The whole thing was not a hard sell to the girl. Soon enough, Morie was packing her things, saying goodbye to her foster family to move to Redline, Maine. Fashionista offered to house the girl, at least for the time being, which Morie accepted after a brief show of hesitance--the woman made it difficult to be guarded around her, which was a trait that quickly began to work on endearing her to Morie despite any appearances the teen put up.
[POWERS]
Current Designation: Striker 6 (Brute 4), Master?
Extra Copies:
Morie can create lifeless exact replicas of herself. There doesn't seem to be a hard limit to how many she can create, but each one takes about two weeks to complete while Morie goes about her day-to-day life. She can speed up the process by focusing on the task, capable of creating a copy in about 12 hours at her fastest, though this drains her energy quickly and makes her ravenously hungry. A small amount of her power is also required to keep copies from natural bodily decay, meaning too many in storage will also keep her permanently tired.
Morie can instantly transfer her consciousness to any one of these copies to control them, but can only control a single one at any given moment, the body she comes from becoming a lifeless copy. So far, she's made a point to keep track of her original body and always return to it, but in theory she could lose that body and be mostly unaffected due to these being exact copies (at time of creation).
When a copy dies, Morie's consciousness is sent back to the last living body she controlled.
Biological Assimilation:
Morie can absorb biological matter she comes into physical contact with and make it wholly part of her own body. This includes wounds and illnesses, taking on the injury and the bacteria/viruses herself, healing her target in exchange.

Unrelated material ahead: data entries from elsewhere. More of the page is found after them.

-- ==== Sys2Proof/Machine/Operands.lean ====
section
/-! DEFINITION. Every operand form (spec/30_encoding.md R89; spec/41_register_access.md R134, R137) and the block's only
data operations (spec/40_bit_transport.md R116): select a bit, place a bit, form the address byte. -/

namespace Sys2Proof.Machine

/-- The bit indices of a byte in the order they travel: bit 7 first, bit 0 last (R53, R81). -/
def bitsDown : List (Fin Config.dataW) := (List.finRange Config.dataW).reverse

/-- The byte indices of a burst in the order they arrive (R54). -/
def bytesUp : List (Fin Config.burstLen) := List.finRange Config.burstLen

/-- The last byte of a burst: `BURST_LEN` bytes come in (R5, R133). -/
def lastByte : Fin Config.burstLen := ⟨Config.burstLen - 1, by decide⟩

/-- An address operand the command word has room for: a 7-bit value (R52, R90). -/
def addressFits (addr : Byte) : Bool := decide (addr.toNat < 2 ^ Config.addrW)

/-- The address byte `{DIR, A[6:0]}` (R82, R89): `DIR` is 1 for a write, 0 for a read. It is a byte because
`1 + ADDR_W = DATA_W`. -/
def addressByte (dir : Bool) (addr : Addr) : Byte := BitVec.ofBool dir ++ addr

/-- Bit `i` of a byte, `v[i]` (R6). -/
def bitOf (v : Byte) (i : Fin Config.dataW) : Level := v.getLsbD i.val

/-- `r[i] <- x` (R113, R116): every other bit keeps its value. -/
def placeBit (r : Byte) (i : Fin Config.dataW) (x : Level) : Byte :=
  (r &&& ~~~((1 : Byte) <<< i.val)) ||| ((BitVec.ofBool x).setWidth Config.dataW <<< i.val)

/-- The identifier bound to a pin (R21). -/
def Pins.idOf (p : Pins) : Pin → Nat
  | .ncs => p.ncs
  | .sclk => p.sclk
  | .sdi => p.sdi
  | .sdo => p.sdo

/-- The four identifiers are pairwise distinct (R21, D24). -/
def Pins.distinct (p : Pins) : Bool :=
  p.ncs != p.sclk && p.ncs != p.sdi && p.ncs != p.sdo && p.sclk != p.sdi && p.sclk != p.sdo && p.sdi != p.sdo

/-- A driven pin among the four. -/
def OutPin.toPin : OutPin → Pin
  | .ncs => .ncs
  | .sclk => .sclk
  | .sdo => .sdo

/-- The bound identifier whose level or direction an event sets or reads; a delay touches no pin (R7, R21). -/
def Event.boundPin (p : Pins) : Event → Option Nat
  | .write q _ => some (p.idOf q.toPin)
  | .mode q _ => some (p.idOf q)
  | .sample _ => some (p.idOf .sdi)
  | .delay _ => none

end Sys2Proof.Machine
end

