-- ==== Sys2Proof/Machine/BitTransport.lean ====
section
/-! DEFINITION. The Bit-Level Transport (spec/40_bit_transport.md): SHIFT_OUT and SHIFT_IN. -/

namespace Sys2Proof.Machine

/-- The event sequence of SHIFT_OUT (R111): the byte latched in `V`, as one out byte. -/
def shiftOutBody (s : State) : State := sendByte s.v s

/-- The event sequence of SHIFT_IN (R113): one in byte, kept in `RX`. -/
def shiftInBody (s : State) : State :=
  let p := receiveByte s
  setRx p.1 p.2

/-- SHIFT_OUT b (R111). -/
def execShiftOut (b : Byte) (s : State) : Host.Outcome State Fault Refusal :=
  performCommand (encode (.shiftOut b)) shiftOutBody s

/-- SHIFT_IN (R113). -/
def execShiftIn (s : State) : Host.Outcome State Fault Refusal :=
  performCommand (encode .shiftIn) shiftInBody s

end Sys2Proof.Machine
end

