-- ==== Sys2Proof/Tests/Slice0.lean ====
section
/-! SUPPORT. Small tests. Every expected result is taken from spec/95_test_vectors.md (its vector's name stands in the test's
comment) or worked out by hand from a rule. The cells are written out here again, not taken from the model. -/

namespace Sys2Proof.Tests

open Sys2Proof.Machine

/-! ### Helpers -/

/-- The start state of T1 to T5: on the bus, four given identifiers, and the samples a test supplies. -/
def onBus (samples : List Level) : State :=
  { State.reset with pins := ⟨10, 11, 12, 13⟩, ncs := false, sdi := samples }

/-- The state after a command, where it completes. -/
def after (i : Instr) (s : State) : Option State :=
  match exec i s with
  | .next t => some t
  | .fault _ => none
  | .refused _ => none

/-- `O(x)` of spec/95_test_vectors.md. -/
def cellOut (x : Bool) : List Event :=
  [.write .sclk false, .write .sdo x, .delay .tOutLow, .write .sclk true, .delay .tOutHigh]

/-- `I(x)` of spec/95_test_vectors.md. -/
def cellIn (x : Bool) : List Event := [.write .sclk false, .write .sclk true, .sample x]

/-- The eight bits of a test byte, written by hand, as cells. -/
def outs (bits : List Bool) : List Event := bits.flatMap cellOut
def ins (bits : List Bool) : List Event := .delay .tInSettle :: bits.flatMap cellIn

/-- `0x80` and the other bytes of T5, bit by bit. -/
def burstBits : List (List Bool) :=
  [[true, false, false, false, false, false, false, false], [false, false, false, true, false, false, true, false],
   [false, false, true, true, false, true, false, false], [true, false, true, false, true, false, true, true]]
  ++ [[false, true, false, true, false, false, false, false], [false, false, false, false, false, false, false, true],
   [true, true, true, true, false, true, false, false], [false, true, true, true, true, true, true, true]]

/-! ### Well-formedness: an ill-formed term for each check -/

theorem test_wf_read_refuses_wide : (Instr.readReg 0x80#8).wellFormed = false := by decide
theorem test_wf_write_refuses_wide : (Instr.writeReg 0x80#8 0x00#8).wellFormed = false := by decide
theorem test_wf_burst_refuses_wide : (Instr.readBurst 0x80#8).wellFormed = false := by decide
theorem test_wf_accepts_top :
    (Instr.readReg 0x7F#8).wellFormed = true ∧ (Instr.writeReg 0x7F#8 0xFF#8).wellFormed = true ∧
    (Instr.readBurst 0x7F#8).wellFormed = true ∧ (Instr.shiftOut 0xFF#8).wellFormed = true := by decide
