-- ==== Sys2Proof/Certificates/Slice0/Obligations.lean ====
section
/-! DEFINITION. The statements for the provers, in the order of the spec's files; OBLIGATIONS.json lists them. An equation
`exec i s = .next { s with … }` says what the command writes and that every other field of the state is unchanged (its frame);
the engine has no memory (20_memory.md R50). -/

open Sys2Proof Sys2Proof.Machine Sys2Proof.Safety

/-! ### Encoding and decoding (30_encoding.md) -/

/-- R70 to R73, R76, R80: decoding the word of a well-formed command gives it back, for every round count and direction. -/
def Obligations.DecodeOfEncode : Prop :=
  ∀ i : Instr, i.wellFormed = true → decode (encode i) = .ok i

/-- R70 to R76: a word that decodes is the word of the command it decodes to, and that command is well formed. -/
def Obligations.EncodeOfDecode : Prop :=
  ∀ (w : Word32) (i : Instr), decode w = .ok i → encode i = w ∧ i.wellFormed = true

/-- R77: the 235 unassigned OPC values are ILLEGAL_OPCODE with no other effect; an assigned OPC with a bad field is BAD_FIELD.
-/
def Obligations.IllegalEncodings : Prop :=
  ((List.range 256).filter (fun n => decide (Unassigned n))).length = 235
  ∧ (∀ w : Word32, decode w = .error .illegalOpcode ↔ Unassigned (w.extractLsb' 0 8).toNat)
  ∧ (∀ w : Word32, decode w = .error .badField ↔
      ¬ Unassigned (w.extractLsb' 0 8).toNat
      ∧ (w.extractLsb' 15 17 ≠ 0#17
        ∨ (w.extractLsb' 0 8 ≠ 0x11#8 ∧ w.extractLsb' 8 6 ≠ 0#6)
        ∨ (w.extractLsb' 0 8 = 0x11#8 ∧ 40#6 < w.extractLsb' 8 6)
        ∨ (w.extractLsb' 0 8 ≠ 0x40#8 ∧ w.extractLsb' 14 1 ≠ 0#1)))
  ∧ (∀ s : State, Unassigned (s.cmd.extractLsb' 0 8).toNat → perform s = .next (recorded .illegalOpcode s))
  ∧ (∀ s : State, decode s.cmd = .error .badField → perform s = .next (recorded .badField s))

/-- R76 and 95_test_vectors.md section 2.6: one word for each of the 21 rows of the opcode map, written out from its OPC value,
decodes to that row's command, with BCPERM's round count and START's direction in their fields; and words that are refused. -/
def Obligations.TableWordsDecode : Prop :=
  decodeTableWord 32 0x00000000 = some .nop
  ∧ decodeTableWord 32 0x00000001 = some .clrerr
  ∧ decodeTableWord 32 0x00000002 = some .abort
  ∧ decodeTableWord 32 0x00000003 = some .rderr
  ∧ decodeTableWord 32 0x00000008 = some .ldkey
  ∧ decodeTableWord 32 0x00000009 = some .ldlen
  ∧ decodeTableWord 32 0x0000000A = some .rdlen
  ∧ decodeTableWord 32 0x00000010 = some .bcinit
  ∧ decodeTableWord 32 0x00002811 = some (.bcperm 40#6)
  ∧ decodeTableWord 32 0x00001511 = some (.bcperm 21#6)
  ∧ decodeTableWord 32 0x00000012 = some .rds
  ∧ decodeTableWord 32 0x00000013 = some .rdw
  ∧ decodeTableWord 32 0x00000020 = some .ldl
  ∧ decodeTableWord 32 0x00000021 = some .rdl
  ∧ decodeTableWord 32 0x00000022 = some .mul2
  ∧ decodeTableWord 32 0x00000023 = some .mul3
  ∧ decodeTableWord 32 0x00000030 = some .fbg
  ∧ decodeTableWord 32 0x00000040 = some (.start .encrypt)
  ∧ decodeTableWord 32 0x00004040 = some (.start .decrypt)
  ∧ decodeTableWord 32 0x00000041 = some .ad
  ∧ decodeTableWord 32 0x00000042 = some .msg
  ∧ decodeTableWord 32 0x00000043 = some .tag
  ∧ decodeTableWord 32 0x00000044 = some .verify
  ∧ decodeTableWord 32 0x00002911 = none
  ∧ decodeTableWord 32 0x00004041 = none
  ∧ decodeTableWord 32 0x00008000 = none
  ∧ decodeTableWord 32 0x80000004 = none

Similar to her other power, this is a slow-to-use ability that shines with prep time. Given a few hours, she can fully absorb another human body (one of her copies always, up until now), using and storing the matter to heal herself and become twice as strong, fast, and durable. The more matter she assimilates, the more these factors increase, with no known limit yet. Due to needing to make physical contact with the matter, this isn't something she can do passively, unlike her copy creation.
Generally, she stores a few copies that have absorbed around 10 other copies of herself, making those bodies 10x as strong as her baseline human self. One copy she continues to feed, seeing if she can reach a limit to her power, though progress is slow due to both the time needed per copy, and due to the fact that she often uses those copies to cure others of their injuries and ailments. This 'Super Morie' body is currently at fifty-three copy assimilations.
[SKILLS]
- Relatively athletic for her age and size, due to training for the past couple of years.
- Basic hand-to-hand combat knowledge, basic training with weapons.
- Is musically inclined. Shy about it, but has a nice singing voice and enjoys learning and practicing various instruments during her rare free time. Prone to humming quietly to herself, and tapping her feet or fingers to a tune only she can hear.
- Driven. Having Morie by one's side is having a steadfast ally that one can rely on. She might not be a particularly fast learner, but she's a dedicated one.
- Not so much a skill rather than a side-effect of her powers, but Morie exhibits very little fear in regards to dangers to herself. She still experiences fear, and physical pain is never a pleasant experience, but it's easy enough for her to talk herself past any trepidation. This can lead to her being a surprisingly vicious and ruthless adversary--after all, trading an eye for an eye is nearly always favoured for Morie. As an aside, she still very much experiences acute fear for the safety of others.
[OTHER]
- Morie has something of a morbid fascination with death (and pain, to a lesser extent), due to her history and powers. She's already experienced dying herself multiple times--which isn't something most people can say--while at the same time does not have to fear permanent death even in terrifyingly dangerous situations.